Which lines of the entries contain the string "Prop"? Copy each of them.
(Supplied information)
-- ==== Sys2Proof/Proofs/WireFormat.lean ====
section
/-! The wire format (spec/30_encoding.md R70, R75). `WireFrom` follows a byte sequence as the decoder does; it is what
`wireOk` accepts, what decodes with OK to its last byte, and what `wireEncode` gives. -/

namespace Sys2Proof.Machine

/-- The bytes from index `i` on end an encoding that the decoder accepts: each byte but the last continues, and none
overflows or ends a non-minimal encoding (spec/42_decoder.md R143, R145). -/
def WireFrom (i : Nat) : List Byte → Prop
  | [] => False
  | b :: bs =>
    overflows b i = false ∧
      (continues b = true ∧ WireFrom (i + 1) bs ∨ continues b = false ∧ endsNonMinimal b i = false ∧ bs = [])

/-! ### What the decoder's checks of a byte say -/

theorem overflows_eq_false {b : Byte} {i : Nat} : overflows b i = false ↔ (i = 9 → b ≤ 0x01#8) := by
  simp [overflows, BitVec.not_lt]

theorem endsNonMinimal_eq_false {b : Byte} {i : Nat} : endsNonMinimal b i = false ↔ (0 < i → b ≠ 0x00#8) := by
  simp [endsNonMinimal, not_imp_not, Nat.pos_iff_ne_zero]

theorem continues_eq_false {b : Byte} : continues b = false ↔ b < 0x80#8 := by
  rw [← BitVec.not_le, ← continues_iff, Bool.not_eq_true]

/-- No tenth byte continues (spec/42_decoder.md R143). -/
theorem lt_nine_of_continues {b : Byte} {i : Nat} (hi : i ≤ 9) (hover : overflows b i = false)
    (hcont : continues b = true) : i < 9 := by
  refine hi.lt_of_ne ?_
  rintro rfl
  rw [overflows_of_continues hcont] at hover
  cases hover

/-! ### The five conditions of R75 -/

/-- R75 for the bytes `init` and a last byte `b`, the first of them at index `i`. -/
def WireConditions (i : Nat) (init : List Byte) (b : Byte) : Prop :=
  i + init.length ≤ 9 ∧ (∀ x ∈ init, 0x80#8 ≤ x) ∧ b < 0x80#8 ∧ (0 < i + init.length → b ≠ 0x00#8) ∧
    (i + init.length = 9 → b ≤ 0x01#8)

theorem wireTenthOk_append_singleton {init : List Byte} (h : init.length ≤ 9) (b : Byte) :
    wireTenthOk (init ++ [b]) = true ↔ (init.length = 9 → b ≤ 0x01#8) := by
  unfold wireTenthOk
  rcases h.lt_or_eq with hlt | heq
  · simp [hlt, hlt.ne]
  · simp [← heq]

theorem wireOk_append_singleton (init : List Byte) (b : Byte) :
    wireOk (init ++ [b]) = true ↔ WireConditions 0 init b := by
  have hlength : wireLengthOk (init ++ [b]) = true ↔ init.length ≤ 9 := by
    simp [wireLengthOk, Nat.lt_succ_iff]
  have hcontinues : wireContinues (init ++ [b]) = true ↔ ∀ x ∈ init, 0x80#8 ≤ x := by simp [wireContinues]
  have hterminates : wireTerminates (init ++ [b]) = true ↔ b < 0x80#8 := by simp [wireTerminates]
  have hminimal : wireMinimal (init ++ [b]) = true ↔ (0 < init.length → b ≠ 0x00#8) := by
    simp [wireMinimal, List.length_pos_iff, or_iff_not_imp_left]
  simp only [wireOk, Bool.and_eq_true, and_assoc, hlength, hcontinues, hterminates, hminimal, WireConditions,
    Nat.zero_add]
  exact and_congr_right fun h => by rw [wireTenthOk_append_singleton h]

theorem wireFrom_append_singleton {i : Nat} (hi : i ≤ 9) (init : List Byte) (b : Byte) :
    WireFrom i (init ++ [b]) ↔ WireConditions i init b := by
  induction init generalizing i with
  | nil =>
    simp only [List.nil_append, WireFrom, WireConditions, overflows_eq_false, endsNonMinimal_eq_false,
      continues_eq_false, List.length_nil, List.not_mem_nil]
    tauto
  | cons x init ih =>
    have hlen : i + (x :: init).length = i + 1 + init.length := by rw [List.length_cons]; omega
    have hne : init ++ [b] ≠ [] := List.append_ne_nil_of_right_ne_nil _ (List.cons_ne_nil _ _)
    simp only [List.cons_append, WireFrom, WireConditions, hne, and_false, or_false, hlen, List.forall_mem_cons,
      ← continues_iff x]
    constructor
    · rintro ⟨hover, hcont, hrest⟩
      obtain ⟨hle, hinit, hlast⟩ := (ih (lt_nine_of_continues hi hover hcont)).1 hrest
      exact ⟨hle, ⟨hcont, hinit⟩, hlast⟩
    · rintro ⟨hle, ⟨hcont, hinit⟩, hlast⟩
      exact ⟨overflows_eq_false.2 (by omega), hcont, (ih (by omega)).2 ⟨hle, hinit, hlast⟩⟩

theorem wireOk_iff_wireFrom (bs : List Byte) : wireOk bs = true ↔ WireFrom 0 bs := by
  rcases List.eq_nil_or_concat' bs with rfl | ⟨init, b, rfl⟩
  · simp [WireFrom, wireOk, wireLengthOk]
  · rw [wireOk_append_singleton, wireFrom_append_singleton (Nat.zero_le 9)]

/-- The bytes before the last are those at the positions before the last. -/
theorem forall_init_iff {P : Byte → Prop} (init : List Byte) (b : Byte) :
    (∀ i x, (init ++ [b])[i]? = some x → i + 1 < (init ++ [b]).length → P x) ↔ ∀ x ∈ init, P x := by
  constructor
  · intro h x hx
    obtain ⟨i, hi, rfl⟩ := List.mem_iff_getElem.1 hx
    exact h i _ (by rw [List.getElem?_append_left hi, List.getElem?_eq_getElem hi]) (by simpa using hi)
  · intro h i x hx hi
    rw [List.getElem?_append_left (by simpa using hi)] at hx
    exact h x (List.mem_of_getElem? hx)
(End Supplied information)
(Supplied information)
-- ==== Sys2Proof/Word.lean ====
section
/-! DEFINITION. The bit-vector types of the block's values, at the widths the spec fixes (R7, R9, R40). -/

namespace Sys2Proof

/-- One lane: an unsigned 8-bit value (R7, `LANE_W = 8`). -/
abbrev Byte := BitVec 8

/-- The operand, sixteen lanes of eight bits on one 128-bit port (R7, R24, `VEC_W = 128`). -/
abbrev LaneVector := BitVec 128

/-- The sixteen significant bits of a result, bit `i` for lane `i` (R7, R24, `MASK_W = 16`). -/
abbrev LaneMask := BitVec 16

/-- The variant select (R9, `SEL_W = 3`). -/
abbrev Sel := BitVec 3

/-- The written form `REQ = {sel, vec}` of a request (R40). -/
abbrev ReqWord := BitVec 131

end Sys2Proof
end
(End Supplied information)
### [Exercise solution]
def WireFrom (i : Nat) : List Byte → Prop
def WireConditions (i : Nat) (init : List Byte) (b : Byte) : Prop :=
theorem forall_init_iff {P : Byte → Prop} (init : List Byte) (b : Byte) :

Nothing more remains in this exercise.